Suppose I have data $\{y_i,x_i\}_{i=1}^N$, where $x_i\in\{s_1,...,s_K\}$ and follows a discrete uniform distribution. For each realized $x_i$, $y_i$ is generated by the logit model, i.e., $Pr(Y_i=1|x_i)=\frac{exp(\beta_0+x_i\beta_1)}{1+exp(\beta_0+x_i\beta_1)}$. We want to estimate $(\beta_0,\beta_1)$ using data $\{y_i,x_i\}_{i=1}^N$. There are two natural ways of doing it: one method is the maximum likelihood approach:
$(\widehat{\beta}_0,\widehat{\beta}_1)=\underset{\beta_0,\beta_1}{argmax} \sum_{i=1}^N y_ilog[\frac{exp(\beta_0+x_i\beta_1)}{1+exp(\beta_0+x_i\beta_1)}]+(1-y_i)log[\frac{1}{1+exp(\beta_0+x_i\beta_1)}]$
The other way of doing it is the minimum distance, that is I could first estimate $Pr(Y_i=1|x_i=s_k)$ using $\frac{\sum_{i=1}^N\mathbf{1}(y_i=1,x_i=s_k)}{\sum_{i=1}^N\mathbf{1}(x_i=s_k)}$ for $s\in \{s_1,...,s_K\}$ and denote this estimator as $\widehat{p}_k$. We choose the parameter to minimize the discrepancy between model-implied probability and relative frequency:
$(\widetilde{\beta}_1,\widetilde{\beta}_2)=\underset{\beta_0,\beta_1}{argmin}||[\frac{exp(\beta_0+s_1\beta_1)}{1+exp(\beta_0+s_1\beta_1)},...,\frac{exp(\beta_0+s_K\beta_1)}{1+exp(\beta_0+s_K\beta_1)}]-[\widehat{p}_1,...,\widehat{p}_K] ||^2$.

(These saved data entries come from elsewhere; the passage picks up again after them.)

theorem settleBundles_keeps {id : Nat} {c : Cmd} {n : Ns} (hz : Keeps z s) : Keeps z (settleBundles s id c n) := by
  unfold settleBundles
  repeat' first
    | with_reducible assumption
    | (with_reducible apply settleBundle_keeps)
    | (with_reducible refine keeps_foldl (fun x b hx => ?_) ?_)
    | (with_reducible refine keeps_foldl_fst (fun x b hx => ?_) ?_)
    | (intro b; refine (fun (_ : Keeps z b) => ?_) ?_; clear_value b; swap; dsimp only [b]; swap)
    | (intro b; refine (fun (_ : Keeps z b.1) => ?_) ?_; clear_value b; swap; dsimp only [b]; swap)
    | (intro b; clear_value b)
    | intro b
    | lift_lets

theorem rmwCount_keeps (hz : Keeps z s) : Keeps z (rmwCount s) := by
  unfold rmwCount
  repeat' first
    | with_reducible assumption
    | (with_reducible apply updMap_keeps)
    | (with_reducible apply satAdd_keeps)
    | (with_reducible apply raise_keeps)
    | (with_reducible apply keeps_ite)
    | (intro b; refine (fun (_ : Keeps z b) => ?_) ?_; clear_value b; swap; dsimp only [b]; swap)
    | (intro b; clear_value b)
    | intro b
    | lift_lets
    | split

theorem proceed_keeps {id : Nat} (hz : Keeps z s) : Keeps z (proceed s id) := by
  unfold proceed
  repeat' first
    | with_reducible assumption
    | (with_reducible apply corrupt_keeps)
    | (with_reducible apply rmwCount_keeps)
    | (with_reducible apply modCmd_keeps)
    | (with_reducible apply writeGot_keeps)
    | (with_reducible apply readsOver_keeps)
    | (with_reducible apply addReads_keeps)
    | (with_reducible apply keeps_ite)
    | (with_reducible apply keeps_ite_fst)
    | (with_reducible refine keeps_foldl (fun x b hx => ?_) ?_)
    | (with_reducible refine keeps_foldl_fst (fun x b hx => ?_) ?_)
    | (intro b; refine (fun (_ : Keeps z b) => ?_) ?_; clear_value b; swap; dsimp only [b]; swap)
    | (intro b; refine (fun (_ : Keeps z b.1) => ?_) ?_; clear_value b; swap; dsimp only [b]; swap)
    | (intro b; clear_value b)
    | intro b
    | lift_lets
    | split
    | dsimp only

theorem releaseHolds_keeps (hz : Keeps z s) : Keeps z (releaseHolds s) := by
  unfold releaseHolds
  repeat' first
    | with_reducible assumption
    | (with_reducible apply updSrt_keeps)
    | (with_reducible apply keeps_ite)
    | (with_reducible apply keeps_ite_fst)
    | split

theorem proceedAll_keeps (hz : Keeps z s) : Keeps z (proceedAll s) := by
  unfold proceedAll
  repeat' first
    | with_reducible assumption
    | (with_reducible apply proceed_keeps)
    | (with_reducible refine keeps_foldl (fun x b hx => ?_) ?_)
    | (with_reducible refine keeps_foldl_fst (fun x b hx => ?_) ?_)

theorem writeData_keeps {id : Nat} {blocks : List HostBlock} {hostFail : Bool} {bufferUe : Bool} (hz : Keeps z s) : Keeps z (writeData s id blocks hostFail bufferUe) := by
  unfold writeData
  repeat' first
    | with_reducible assumption
    | (with_reducible apply failCmd_keeps)
    | (with_reducible apply freshBelow_keeps)
    | (with_reducible apply drcReport_keeps)
    | (with_reducible apply allocAll_keeps)
    | (with_reducible apply modCmd_keeps)
    | (with_reducible apply proceed_keeps)
    | (with_reducible apply turn_keeps)
    | (with_reducible apply keeps_ite)
    | (with_reducible apply keeps_ite_fst)
    | (intro b; refine (fun (_ : Keeps z b) => ?_) ?_; clear_value b; swap; dsimp only [b]; swap)
    | (intro b; refine (fun (_ : Keeps z b.1) => ?_) ?_; clear_value b; swap; dsimp only [b]; swap)
    | (intro b; clear_value b)
    | intro b
    | lift_lets
    | split
    | (refine keeps_of_eq (by assumption) ?_)
    | (fail_if_no_progress with_reducible refine keeps_upd ?_ rfl rfl rfl)
    | dsimp only

theorem lookup_keeps {id : Nat} {c : Cmd} {n : Ns} {f : IoFields} (hz : Keeps z s) : Keeps z (lookup s id c n f) := by
  unfold lookup
  repeat' first
    | with_reducible assumption
    | (with_reducible apply endCmd_keeps)
    | (with_reducible apply corrupt_keeps)
    | (with_reducible apply pin_keeps)
    | (with_reducible apply modCmd_keeps)
    | (with_reducible apply finishRead_keeps)
    | (with_reducible apply readsOver_keeps)
    | (with_reducible apply requestReads_keeps)
    | (with_reducible apply keeps_ite)
    | (with_reducible refine keeps_foldl (fun x b hx => ?_) ?_)
    | (intro b; refine (fun (_ : Keeps z b) => ?_) ?_; clear_value b; swap; dsimp only [b]; swap)
    | (intro b; clear_value b)
    | intro b
    | lift_lets
    | split
    | dsimp only

theorem releaseWrite_keeps {id : Nat} {c : Cmd} {n : Ns} {f : IoFields} (hz : Keeps z s) : Keeps z (releaseWrite s id c n f) := by
  unfold releaseWrite
  repeat' first
    | with_reducible assumption
    | (with_reducible apply corrupt_keeps)
    | (with_reducible apply capacityFail_keeps)
    | (with_reducible apply modCmd_keeps)
    | (with_reducible apply settleBundles_keeps)
    | (with_reducible apply turn_keeps)
    | (with_reducible apply allocAll_keeps)
    | (with_reducible apply proceed_keeps)
    | (with_reducible apply keeps_ite)
    | (with_reducible apply keeps_ite_fst)
    | (intro b; refine (fun (_ : Keeps z b) => ?_) ?_; clear_value b; swap; dsimp only [b]; swap)
    | (intro b; refine (fun (_ : Keeps z b.1) => ?_) ?_; clear_value b; swap; dsimp only [b]; swap)
    | (intro b; clear_value b)
    | intro b
    | lift_lets
    | split
    | dsimp only

theorem releaseDealloc_keeps {id : Nat} {c : Cmd} (hz : Keeps z s) : Keeps z (releaseDealloc s id c) := by
  unfold releaseDealloc
  repeat' first
    | with_reducible assumption
    | (with_reducible apply corrupt_keeps)
    | (with_reducible apply tryBundle_keeps)
    | (with_reducible apply waitBundle_keeps)
    | (with_reducible apply modCmd_keeps)
    | (with_reducible apply finishCmd_keeps)
    | (with_reducible apply askNext_keeps)
    | (with_reducible apply keeps_ite)
    | (with_reducible apply keeps_ite_fst)
    | (with_reducible refine keeps_foldl (fun x b hx => ?_) ?_)
    | (with_reducible refine keeps_foldl_fst (fun x b hx => ?_) ?_)
    | (intro b; refine (fun (_ : Keeps z b) => ?_) ?_; clear_value b; swap; dsimp only [b]; swap)
    | (intro b; refine (fun (_ : Keeps z b.1) => ?_) ?_; clear_value b; swap; dsimp only [b]; swap)
    | (with_reducible apply hfn)
    | (intro b; refine (fun (hfn : ∀ x, Keeps z x → Keeps z (b x)) => ?_) ?_; clear_value b; swap; (intro x hx; dsimp only [b]); swap)
    | (intro b; refine (fun (hfn : ∀ x y, Keeps z x → Keeps z (b x y)) => ?_) ?_; clear_value b; swap; (intro x y hx; dsimp only [b]); swap)
    | (with_reducible apply hfc)
    | (with_reducible apply hfd)
    | (intro b; refine (fun (hfc : ∀ x, Keeps z (b x)) => ?_) ?_; clear_value b; swap; (intro x; dsimp only [b]); swap)
    | (intro b; refine (fun (hfd : ∀ x y, Keeps z (b x y)) => ?_) ?_; clear_value b; swap; (intro x y; dsimp only [b]); swap)
    | (intro b; clear_value b)
    | intro b
    | lift_lets
    | split
    | (refine keeps_of_eq (by assumption) ?_)
    | dsimp only

theorem deallocTimeout_keeps {id : Nat} (hz : Keeps z s) : Keeps z (deallocTimeout s id) := by
  unfold deallocTimeout
  repeat' first
    | with_reducible assumption
    | (with_reducible apply settlePressure_keeps)
    | (with_reducible apply updMap_keeps)
    | (with_reducible apply proceed_keeps)
    | (with_reducible apply modCmd_keeps)
    | (with_reducible apply keeps_ite)
    | (intro b; refine (fun (_ : Keeps z b) => ?_) ?_; clear_value b; swap; dsimp only [b]; swap)
    | (with_reducible apply hfn)
    | (intro b; refine (fun (hfn : ∀ x, Keeps z x → Keeps z (b x)) => ?_) ?_; clear_value b; swap; (intro x hx; dsimp only [b]); swap)
    | (intro b; refine (fun (hfn : ∀ x y, Keeps z x → Keeps z (b x y)) => ?_) ?_; clear_value b; swap; (intro x y hx; dsimp only [b]); swap)
    | (with_reducible apply hfc)
    | (with_reducible apply hfd)
    | (intro b; refine (fun (hfc : ∀ x, Keeps z (b x)) => ?_) ?_; clear_value b; swap; (intro x; dsimp only [b]); swap)
    | (intro b; refine (fun (hfd : ∀ x y, Keeps z (b x y)) => ?_) ?_; clear_value b; swap; (intro x y; dsimp only [b]); swap)
    | (intro b; clear_value b)
    | intro b
    | lift_lets
    | split
    | dsimp only

theorem bundleWaitEnd_keeps (hz : Keeps z s) : Keeps z (bundleWaitEnd s) := by
  unfold bundleWaitEnd
  repeat' first
    | with_reducible assumption
    | (with_reducible apply takeBundle_keeps)
    | (with_reducible apply updMap_keeps)
    | (with_reducible apply askNext_keeps)
    | (with_reducible apply proceed_keeps)
    | (with_reducible apply tryReloc_keeps)
    | (with_reducible apply keeps_ite)
    | (intro b; refine (fun (_ : Keeps z b) => ?_) ?_; clear_value b; swap; dsimp only [b]; swap)
    | (intro b; clear_value b)
    | intro b
    | lift_lets
    | split
    | dsimp only

theorem rebundle_keeps (hz : Keeps z s) : Keeps z (rebundle s) := by
  unfold rebundle
  repeat' first
    | with_reducible assumption
    | (with_reducible apply tryBundle_keeps)
    | (with_reducible apply waitBundle_keeps)
    | (with_reducible apply keeps_ite)
    | (with_reducible apply keeps_ite_fst)
    | (with_reducible refine keeps_foldl (fun x b hx => ?_) ?_)
    | (with_reducible refine keeps_foldl_fst (fun x b hx => ?_) ?_)
    | (intro b; refine (fun (_ : Keeps z b) => ?_) ?_; clear_value b; swap; dsimp only [b]; swap)
    | (intro b; refine (fun (_ : Keeps z b.1) => ?_) ?_; clear_value b; swap; dsimp only [b]; swap)
    | (intro b; clear_value b)
    | intro b
    | lift_lets
    | split
    | (refine keeps_of_eq (by assumption) ?_)
    | dsimp only

theorem fillwait_keeps {k : Nat} (hz : Keeps z s) : Keeps z (fillwait s k) := by
  unfold fillwait
  repeat' first
    | with_reducible assumption
    | (with_reducible apply turn_keeps)
    | (with_reducible apply packClose_keeps)

theorem heatHalving_keeps (hz : Keeps z s) : Keeps z (heatHalving s) := by
  unfold heatHalving
  repeat' first
    | with_reducible assumption
    | (with_reducible apply updTab_keeps)
    | (with_reducible apply keeps_ite)
    | (with_reducible apply keeps_ite_fst)
    | split

theorem nsNotify_keeps {nsid : Nat} {p : Port} (hz : Keeps z s) : Keeps z (nsNotify nsid s p) := by
  unfold nsNotify
  repeat' first
    | with_reducible assumption
    | (with_reducible apply modPort_keeps)
    | (with_reducible apply asyncEvent_keeps)
    | (with_reducible apply keeps_ite)
    | (intro b; refine (fun (_ : Keeps z b) => ?_) ?_; clear_value b; swap; dsimp only [b]; swap)
    | (intro b; clear_value b)
    | intro b
    | lift_lets
    | split
    | (fail_if_no_progress with_reducible refine keeps_upd ?_ rfl rfl rfl)

theorem nsChanged_keeps {nsid : Nat} {ports : List Port} (hz : Keeps z s) : Keeps z (nsChanged s nsid ports) := by
  unfold nsChanged
  repeat' first
    | with_reducible assumption
    | (with_reducible apply nsNotify_keeps)
    | (with_reducible refine keeps_foldl (fun x b hx => ?_) ?_)

theorem firmwareCmd_keeps {body : Instr} {q : Sqe} {applied : Nat} (hz : Keeps z s) : Keeps z (firmwareCmd s body q applied) := by
  unfold firmwareCmd
  repeat' first
    | with_reducible assumption
    | (with_reducible apply enterTracker_keeps)
    | (with_reducible apply keeps_ite)
    | split

theorem nsCreate_keeps {body : Instr} {q : Sqe} {nsze : Nat} {ncap : Nat} {lbaf : Nat} {piType : Nat} {pil : Bool} {ext : Bool} {entropyOk : Bool} (hz : Keeps z s) : Keeps z (nsCreate s body q nsze ncap lbaf piType pil ext entropyOk) := by
  unfold nsCreate
  repeat' first
    | with_reducible assumption
    | (with_reducible apply takeAdmin_keeps)
    | (with_reducible apply complete_keeps)
    | (with_reducible apply cryCauseSet_keeps)
    | (with_reducible apply makeKey_keeps)
    | (with_reducible apply askGroup_keeps)
    | (with_reducible apply firmwareCmd_keeps)
    | (with_reducible apply keeps_ite)
    | (with_reducible apply keeps_ite_fst)
    | (intro b; refine (fun (_ : Keeps z b) => ?_) ?_; clear_value b; swap; dsimp only [b]; swap)
    | (intro b; refine (fun (_ : Keeps z b.1) => ?_) ?_; clear_value b; swap; dsimp only [b]; swap)
    | (with_reducible apply hfn)
    | (intro b; refine (fun (hfn : ∀ x, Keeps z x → Keeps z (b x)) => ?_) ?_; clear_value b; swap; (intro x hx; dsimp only [b]); swap)
    | (intro b; refine (fun (hfn : ∀ x y, Keeps z x → Keeps z (b x y)) => ?_) ?_; clear_value b; swap; (intro x y hx; dsimp only [b]); swap)
    | (with_reducible apply hfc)
    | (with_reducible apply hfd)
    | (intro b; refine (fun (hfc : ∀ x, Keeps z (b x)) => ?_) ?_; clear_value b; swap; (intro x; dsimp only [b]); swap)
    | (intro b; refine (fun (hfd : ∀ x y, Keeps z (b x y)) => ?_) ?_; clear_value b; swap; (intro x y; dsimp only [b]); swap)
    | (intro b; clear_value b)
    | intro b
    | lift_lets
    | split
    | (refine keeps_of_eq (by assumption) ?_)
    | dsimp only

theorem wholeCmd_keeps {body : Instr} {q : Sqe} {ids : List Nat} (hz : Keeps z s) : Keeps z (wholeCmd s body q ids) := by
  unfold wholeCmd
  repeat' first
    | with_reducible assumption
    | (with_reducible apply enterTracker_keeps)
    | (with_reducible apply keeps_ite)
    | split

theorem nsDelete_keeps {body : Instr} {q : Sqe} (hz : Keeps z s) : Keeps z (nsDelete s body q) := by
  unfold nsDelete
  repeat' first
    | with_reducible assumption
    | (with_reducible apply takeFirm_keeps)
    | (with_reducible apply turnAway_keeps)
    | (with_reducible apply wholeCmd_keeps)
    | (with_reducible apply keeps_ite)
    | (intro b; refine (fun (_ : Keeps z b) => ?_) ?_; clear_value b; swap; dsimp only [b]; swap)
    | (intro b; clear_value b)
    | intro b
    | lift_lets
    | split
    | dsimp only
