theorem jobsRead_keeps {head : Nat} (hz : Keeps z s) : Keeps z (jobsRead s head).1 := by
  unfold jobsRead
  repeat' first
    | with_reducible assumption
    | (with_reducible apply directRead_keeps)
    | (with_reducible refine keeps_foldl (fun x b hx => ?_) ?_)
    | (with_reducible refine keeps_foldl_fst (fun x b hx => ?_) ?_)
    | (intro b; refine (fun (_ : Keeps z b) => ?_) ?_; clear_value b; swap; dsimp only [b]; swap)
    | (intro b; refine (fun (_ : Keeps z b.1) => ?_) ?_; clear_value b; swap; dsimp only [b]; swap)
    | (intro b; clear_value b)
    | intro b
    | lift_lets
    | split
    | (refine keeps_of_eq (by assumption) ?_)
    | dsimp only

theorem readmit_keeps {v : Nat} (hz : Keeps z s) : Keeps z (readmit s v) := by
  unfold readmit
  repeat' first
    | with_reducible assumption
    | (with_reducible apply wr_keeps)
    | (with_reducible apply updThm_keeps)
    | (with_reducible apply keeps_ite)
    | (intro b; refine (fun (_ : Keeps z b) => ?_) ?_; clear_value b; swap; dsimp only [b]; swap)
    | (with_reducible apply hfn)
    | (intro b; refine (fun (hfn : ∀ x, Keeps z x → Keeps z (b x)) => ?_) ?_; clear_value b; swap; (intro x hx; dsimp only [b]); swap)
    | (intro b; refine (fun (hfn : ∀ x y, Keeps z x → Keeps z (b x y)) => ?_) ?_; clear_value b; swap; (intro x y hx; dsimp only [b]); swap)
    | (with_reducible apply hfc)
    | (with_reducible apply hfd)
    | (intro b; refine (fun (hfc : ∀ x, Keeps z (b x)) => ?_) ?_; clear_value b; swap; (intro x; dsimp only [b]); swap)
    | (intro b; refine (fun (hfd : ∀ x y, Keeps z (b x y)) => ?_) ?_; clear_value b; swap; (intro x y; dsimp only [b]); swap)
    | (intro b; clear_value b)
    | intro b
    | lift_lets
    | split
    | (fail_if_no_progress with_reducible refine keeps_upd ?_ rfl rfl rfl)

theorem codeConfig_keeps {n : Nat} (hz : Keeps z s) : Keeps z (codeConfig s n) := by
  unfold codeConfig
  repeat' first
    | with_reducible assumption
    | (with_reducible apply updEvr_keeps)
    | (intro b; refine (fun (_ : Keeps z b) => ?_) ?_; clear_value b; swap; dsimp only [b]; swap)
    | (intro b; clear_value b)
    | intro b
    | lift_lets

theorem newGeper_keeps {n : Nat} (hz : Keeps z s) : Keeps z (newGeper s n) := by
  unfold newGeper
  repeat' first
    | with_reducible assumption
    | (with_reducible apply updRing_keeps)
    | (with_reducible apply sendRepeat_keeps)
    | (with_reducible apply keeps_ite)
    | (intro b; refine (fun (_ : Keeps z b) => ?_) ?_; clear_value b; swap; dsimp only [b]; swap)
    | (intro b; clear_value b)
    | intro b
    | lift_lets
    | split

theorem flashEffect_keeps {i : Initiator} {b : Blk} {u : Nat} {off : Nat} {v : Nat} {e : Extra} (hz : Keeps z s) : Keeps z (flashEffect s i b u off v e) := by
  unfold flashEffect
  repeat' first
    | with_reducible assumption
    | (with_reducible apply trainStart_keeps)
    | (with_reducible apply snapCmd_keeps)
    | (with_reducible apply pump_keeps)
    | (with_reducible apply turn_keeps)
    | (with_reducible apply spaceUpdate_keeps)
    | (with_reducible apply victimScan_keeps)
    | (with_reducible apply jobPlace_keeps)
    | (with_reducible apply jobsRead_keeps)
    | (with_reducible apply readsOver_keeps)
    | (with_reducible apply jobSubmit_keeps)
    | (with_reducible apply reclaimPace_keeps)
    | (with_reducible apply jobAbort_keeps)
    | (with_reducible apply listRead_keeps)
    | (with_reducible apply ownerSearch_keeps)
    | (with_reducible apply catchup_keeps)
    | (with_reducible apply cutover_keeps)
    | (with_reducible apply jrcCommit_keeps)
    | (with_reducible apply fullJudge_keeps)
    | (with_reducible apply zeroFill_keeps)
    | (with_reducible apply scrubStart_keeps)
    | (with_reducible apply scrubStopReq_keeps)
    | (with_reducible apply rangeStart_keeps)
    | (with_reducible apply swop_keeps)
    | (with_reducible apply accessFault_keeps)
    | (with_reducible apply hwmClear_keeps)
    | (with_reducible apply kcmd_keeps)
    | (with_reducible apply keeps_ite)
    | (with_reducible apply keeps_ite_fst)
    | (intro b; refine (fun (_ : Keeps z b) => ?_) ?_; clear_value b; swap; dsimp only [b]; swap)
    | (intro b; refine (fun (_ : Keeps z b.1) => ?_) ?_; clear_value b; swap; dsimp only [b]; swap)
    | (intro b; clear_value b)
    | intro b
    | lift_lets
    | split
    | (refine keeps_of_eq (by assumption) ?_)
    | dsimp only

theorem systemEffect_keeps {i : Initiator} {b : Blk} {off : Nat} {v : Nat} {n : Nat} {e : Extra} (hz : Keeps z s) : Keeps z (systemEffect s i b off v n e) := by
  unfold systemEffect
  repeat' first
    | with_reducible assumption
    | (with_reducible apply doorbell_keeps)
    | (with_reducible apply wdRestart_keeps)
    | (with_reducible apply warmReset_keeps)
    | (with_reducible apply norStart_keeps)
    | (with_reducible apply avsel_keeps)
    | (with_reducible apply courierReset_keeps)
    | (with_reducible apply readmit_keeps)
    | (with_reducible apply updWindow_keeps)
    | (with_reducible apply newGeper_keeps)
    | (with_reducible apply enumCommand_keeps)
    | (with_reducible apply txDispatch_keeps)
    | (with_reducible apply rxPop_keeps)
    | (with_reducible apply verifyStart_keeps)
    | (with_reducible apply accessFault_keeps)
    | (with_reducible apply handoverSwitch_keeps)
    | (with_reducible apply handoverDone_keeps)
    | (with_reducible apply fuseCmd_keeps)
    | (with_reducible apply setCursor_keeps)
    | (with_reducible apply rearm_keeps)
    | (with_reducible apply flushSup_keeps)
    | (with_reducible apply codeConfig_keeps)
    | (with_reducible apply setBank_keeps)
    | (with_reducible apply writeRecord_keeps)
    | (with_reducible apply keeps_ite)
    | (with_reducible refine keeps_foldl (fun x b hx => ?_) ?_)
    | (intro b; refine (fun (_ : Keeps z b) => ?_) ?_; clear_value b; swap; dsimp only [b]; swap)
    | (intro b; clear_value b)
    | intro b
    | lift_lets
    | split
    | dsimp only

theorem retireWrite_keeps {i : Initiator} {off : Nat} {v : Nat} (hz : Keeps z s) : Keeps z (retireWrite s i off v) := by
  unfold retireWrite
  repeat' first
    | with_reducible assumption
    | (with_reducible apply accessFault_keeps)
    | (with_reducible apply readsOver_keeps)
    | (with_reducible apply channelRetire_keeps)
    | (with_reducible apply lunRetire_keeps)
    | (with_reducible apply keeps_ite)
    | (with_reducible refine keeps_foldl (fun x b hx => ?_) ?_)
    | (intro b; refine (fun (_ : Keeps z b) => ?_) ?_; clear_value b; swap; dsimp only [b]; swap)
    | (intro b; clear_value b)
    | intro b
    | lift_lets
    | split

theorem regStore_keeps {i : Initiator} {b : Blk} {u : Nat} {x : RegAt} {v : Nat} {e : Extra} (hz : Keeps z s) : Keeps z (regStore s i b u x v e) := by
  unfold regStore
  repeat' first
    | with_reducible assumption
    | (with_reducible apply ctlStore_keeps)
    | (with_reducible apply retireWrite_keeps)
    | (with_reducible apply accessFault_keeps)
    | (with_reducible apply wr_keeps)
    | (with_reducible apply systemEffect_keeps)
    | (with_reducible apply flashEffect_keeps)
    | (with_reducible apply keeps_ite)
    | (with_reducible apply keeps_ite_fst)
    | (intro b; refine (fun (_ : Keeps z b) => ?_) ?_; clear_value b; swap; dsimp only [b]; swap)
    | (intro b; refine (fun (_ : Keeps z b.1) => ?_) ?_; clear_value b; swap; dsimp only [b]; swap)
    | (intro b; clear_value b)
    | intro b
    | lift_lets
    | split

theorem regWrite_keeps {i : Initiator} {a : Nat} {size : Nat} {v : Nat} {e : Extra} (hz : Keeps z s) : Keeps z (regWrite s i a size v e) := by
  unfold regWrite
  repeat' first
    | with_reducible assumption
    | (with_reducible apply orReg_keeps)
    | (with_reducible apply accessFault_keeps)
    | (with_reducible apply undeliverable_keeps)
    | (with_reducible apply regStore_keeps)
    | (with_reducible apply keeps_ite)
    | (intro b; refine (fun (_ : Keeps z b) => ?_) ?_; clear_value b; swap; dsimp only [b]; swap)
    | (with_reducible apply hfn)
    | (intro b; refine (fun (hfn : ∀ x, Keeps z x → Keeps z (b x)) => ?_) ?_; clear_value b; swap; (intro x hx; dsimp only [b]); swap)
    | (intro b; refine (fun (hfn : ∀ x y, Keeps z x → Keeps z (b x y)) => ?_) ?_; clear_value b; swap; (intro x y hx; dsimp only [b]); swap)
    | (with_reducible apply hfc)
    | (with_reducible apply hfd)
    | (intro b; refine (fun (hfc : ∀ x, Keeps z (b x)) => ?_) ?_; clear_value b; swap; (intro x; dsimp only [b]); swap)
    | (intro b; refine (fun (hfd : ∀ x y, Keeps z (b x y)) => ?_) ?_; clear_value b; swap; (intro x y; dsimp only [b]); swap)
    | (intro b; clear_value b)
    | intro b
    | lift_lets
    | split
    | dsimp only

theorem windowWrite_keeps {i : Initiator} {a : Nat} {x : State} (hz : Keeps z s) (hx : windowWrite s i a = some x) : Keeps z x := by
  unfold windowWrite at hx
  repeat' first
    | contradiction
    | (cases hx; first | exact hz | exact denyAccess_keeps hz)
    | split at hx

theorem writeAccess_keeps {i : Initiator} {a size v : Nat} {e : Extra} (hz : Keeps z s) : Keeps z (writeAccess s i a size v e) := by
  unfold writeAccess
  refine keeps_ite hz ?_
  cases hx : windowWrite s i a with
  | none => exact regWrite_keeps hz
  | some x => exact windowWrite_keeps hz hx

theorem writeCmd_keeps {q : Sqe} {f : IoFields} {stream : Nat} (hz : Keeps z s) : Keeps z (writeCmd s q f stream) := by
  unfold writeCmd
  repeat' first
    | with_reducible assumption
    | (with_reducible apply fetchIo_keeps)
    | (with_reducible apply noteStream_keeps)
    | (with_reducible apply keeps_ite)
    | (intro b; refine (fun (_ : Keeps z b) => ?_) ?_; clear_value b; swap; dsimp only [b]; swap)
    | (intro b; clear_value b)
    | intro b
    | lift_lets
    | split

theorem dsmCmd_keeps {q : Sqe} {ranges : List LetterRange} {ad : Bool} (hz : Keeps z s) : Keeps z (dsmCmd s q ranges ad) := by
  unfold dsmCmd
  repeat' first
    | with_reducible assumption
    | (with_reducible apply fetchIo_keeps)
    | (with_reducible apply takeIo_keeps)
    | (with_reducible apply complete_keeps)
    | (with_reducible apply keeps_ite)
    | (intro b; refine (fun (_ : Keeps z b) => ?_) ?_; clear_value b; swap; dsimp only [b]; swap)
    | (intro b; clear_value b)
    | intro b
    | lift_lets
    | split
    | dsimp only

theorem cacheRow_keeps {tags : Bool} (hz : Keeps z s) : Keeps z (cacheRow s tags) := by
  unfold cacheRow
  repeat' first
    | with_reducible assumption
    | (with_reducible apply freshBelow_keeps)
    | (with_reducible apply offender_keeps)
    | (with_reducible apply keeps_ite)
    | (with_reducible apply keeps_ite_fst)
    | (intro b; refine (fun (_ : Keeps z b) => ?_) ?_; clear_value b; swap; dsimp only [b]; swap)
    | (intro b; refine (fun (_ : Keeps z b.1) => ?_) ?_; clear_value b; swap; dsimp only [b]; swap)
    | (intro b; clear_value b)
    | intro b
    | lift_lets
    | split
    | (refine keeps_of_eq (by assumption) ?_)
    | dsimp only

theorem lookupError_keeps {line : Nat} {err : Option LineError} {seg : Nat} (hz : Keeps z s) : Keeps z (lookupError s line err seg) := by
  unfold lookupError
  repeat' first
    | with_reducible assumption
    | (with_reducible apply phcError_keeps)
    | (with_reducible apply cacheRow_keeps)
    | (intro b; refine (fun (_ : Keeps z b) => ?_) ?_; clear_value b; swap; dsimp only [b]; swap)
    | (intro b; clear_value b)
    | intro b
    | lift_lets
    | split
    | dsimp only

theorem phcFilled_keeps {line : Nat} {r : UnitRead} {more : List LineReq} {err : Option LineError} {seg : Nat} (hz : Keeps z s) : Keeps z (phcFilled s line r more err seg) := by
  unfold phcFilled
  repeat' first
    | with_reducible assumption
    | (with_reducible apply clientAccesses_keeps)
    | (with_reducible apply lookupError_keeps)
    | (with_reducible apply fillDone_keeps)
    | (with_reducible apply dramReport_keeps)
    | (with_reducible apply keeps_ite)
    | (intro b; refine (fun (_ : Keeps z b) => ?_) ?_; clear_value b; swap; dsimp only [b]; swap)
    | (intro b; clear_value b)
    | intro b
    | lift_lets
    | split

Intuitively, both estimators should be consistent (converging to the true value that generates our data). But on the other hand, they seem to be doing completely different things, one is trying to make the likelihood as large as possible, and the other is trying to make the model-implied probabilities as close to the relative frequencies as possible. Why the parameter value that maximizes the likelihood is also able to set the distance to zero in the limit? Intuition or formal proof are both welcome.